Education has been eased away from academics, to become part of the supply chain for business, so the Minister for Education has little to do except occasionally worsen the pupil-teacher ratio at primary level.
The Minister for Transport has no role in the current Luas dispute, because it's a private company. Why exactly do we have a Minister for Transport, if such a central part of the transport system is off limits to him?
Oh, yes, I forgot - he's there to gradually crop State involvement in bus and rail and anything else that moves.
Alan Kelly, Power Ranger, tells us now that in his experience as minister for housing, the Government can't do anything about the homeless, because of the property clause in the Constitution.
Hospitals, education, transport, housing - it's out of the Government's hands because of the Constitution or the EU or "the market".
Do we need a government, at all, then? Or an election?
Now they selectively leak an alleged "legal opinion" that allegedly says we can't get rid of Irish Water because of an alleged "EU rule".
I wonder why this alleged EU rule didn't apply to Paris, when they took the privatised water supply back into municipal control?
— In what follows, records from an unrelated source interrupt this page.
-- ==== Sys2Proof/Machine/RegTable.lean ====
section
/-! DEFINITION. The register pages (R29 to R55): the block codes, the page index, the field table of
every register that the chapters give, and from it the access masks and the reset value of every
32-bit page-bus word. Each row is one register: its module-view byte offset in its page, its
repetitions (stride, count), and its fields (low bit, high bit, access, reset value). -/

namespace Sys2Proof.Machine

/-- Access codes (R5). No register of the spec uses W1S. -/
inductive Acc where
  | ro | rw | wo | w1c | rc
deriving DecidableEq, Repr

/-- One field of a field table: bits, access, reset value. -/
structure FieldRow where
  lo  : Nat
  hi  : Nat
  acc : Acc
  rst : Nat
deriving DecidableEq, Repr

/-- One register of a page: byte offset, repetitions, fields. -/
structure RegRow where
  off    : Nat
  reps   : List (Nat × Nat)
  fields : List FieldRow
deriving DecidableEq, Repr

/-- The blocks that have register pages (R51, R54, R55). `sblt` and `sdma` are the sector's BLT and
DMA pages; `blt` and `dma` the tenant's. -/
inductive Blk where
  | mod | pwr | clk | gte | nvs | rtc | fwu | lan | pnl | miq | mtm | fio | pio | tbs | psh | ptp | stn | sec | sblt | sdma | cmp | eng | bnk | rng | prt | ten | vid | spr | pal | ras | snd | mix | tmr | irq | inp | qdm | blt | dma | sav | cpu
deriving DecidableEq, Repr

/-- Block codes of the page index tables (R51, R54, R55). -/
def Blk.code : Blk → Nat
  | .mod => 0x01
  | .pwr => 0x02
  | .clk => 0x03
  | .gte => 0x04
  | .nvs => 0x05
  | .rtc => 0x06
  | .fwu => 0x07
  | .lan => 0x08
  | .pnl => 0x09
  | .miq => 0x0A
  | .mtm => 0x0B
  | .fio => 0x0C
  | .pio => 0x0D
  | .tbs => 0x0E
  | .psh => 0x0F
  | .ptp => 0x10
  | .stn => 0x11
  | .sec => 0x20
  | .sblt => 0x21
  | .sdma => 0x22
  | .cmp => 0x23
  | .eng => 0x30
  | .bnk => 0x31
  | .rng => 0x32
  | .prt => 0x38
  | .ten => 0x40
  | .vid => 0x41
  | .spr => 0x42
  | .pal => 0x43
  | .ras => 0x44
  | .snd => 0x45
  | .mix => 0x46
  | .tmr => 0x47
  | .irq => 0x48
  | .inp => 0x49
  | .qdm => 0x4A
  | .blt => 0x4B
  | .dma => 0x4C
  | .sav => 0x4D
  | .cpu => 0x4E

/-- The registers of the MOD page. -/
def rowsMOD : List RegRow := [
  -- STATUS: READY, ENGINES_UP (R421)
  ⟨0x00C, [], [⟨0, 0, .ro, 0⟩, ⟨1, 1, .ro, 0⟩]⟩,
  -- ENG_NOTICE: ENG (R23)
  ⟨0x040, [(0x4, 2)], [⟨0, 31, .w1c, 0⟩]⟩,
  -- ENG_NOTICE2: ENG (R23)
  ⟨0x048, [], [⟨0, 7, .w1c, 0⟩]⟩,
  -- SEC_NOTICE: SEC (R23)
  ⟨0x04C, [], [⟨0, 7, .w1c, 0⟩]⟩,
  -- CONT_CTRL: AUTO_READMIT, AUTO_REHOME, READMIT_LIMIT (R293)
  ⟨0x060, [], [⟨0, 0, .rw, 0⟩, ⟨1, 1, .rw, 1⟩, ⟨8, 10, .rw, 2⟩]⟩,
  -- READMIT: ENGINE, GO (R293)
  ⟨0x064, [], [⟨0, 6, .wo, 0⟩, ⟨31, 31, .wo, 0⟩]⟩,
  -- CONT_STATUS: UNMIRRORED, ON_TAKEOVER, ACTIVE_SUP_B, SUP_TAKEOVER (R294)
  ⟨0x068, [], [⟨0, 10, .ro, 0⟩, ⟨12, 20, .ro, 0⟩, ⟨24, 24, .ro, 0⟩, ⟨25, 25, .ro, 0⟩]⟩,
  -- HBM_CORRECTED: COUNT (R265)
  ⟨0xF08, [], [⟨0, 31, .rc, 0⟩]⟩,
  -- CREDIT_OVER: COUNT (R21)
  ⟨0xF0C, [], [⟨0, 31, .rc, 0⟩]⟩,
  -- HBM_UNCORRECTED: COUNT (R265)
  ⟨0xF10, [], [⟨0, 31, .rc, 0⟩]⟩]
And why it won't apply to Rouen, Saint Malo, Brest, Nice, Bordeaux, Rennes and Montpellier as they do the same?
Or to Berlin when they took back control of the water supply in 2013?
Frankly, I'm getting tired of being lied to.
Meanwhile, to add farce to farce, with great pomp the media tells us that Michael Noonan has been brought in to knock some sense into the "negotiations" for "government formation".
Really? Is that the Michael Noonan who made a balls of the Fine Gael campaign, with his 12 billion fiscal space that turned out to be eight billion?
There's no "money to play with", says the man who spent the past few months telling us how he'd fixed the economy. Does anyone anywhere take seriously anything that person says anymore?
Which brings us back to our thought experiment.
It would be a big jump, blowing off the right-wing parties and giving the left a majority. But, consider this.
The farce on Thursday - about missed calls and who called who - that's not an aberration. That kind of childish stuff has been going on since the election. And during the election. And before the election - same clowns, same politics of bluff and pander.
On top of the deregulation that caused the crash; the market worship and the cowardice when the ECB made faces at them. Next time this happens - and it will - do we want Enda and Mee-hawl and Michael of the miscounted billions dealing with the bankers and the EU hard nuts who instruct them to pay bankers' debts?
The playacting that's been going on suggests we need to do a lot more "thought experiments" about the nature of Irish politics.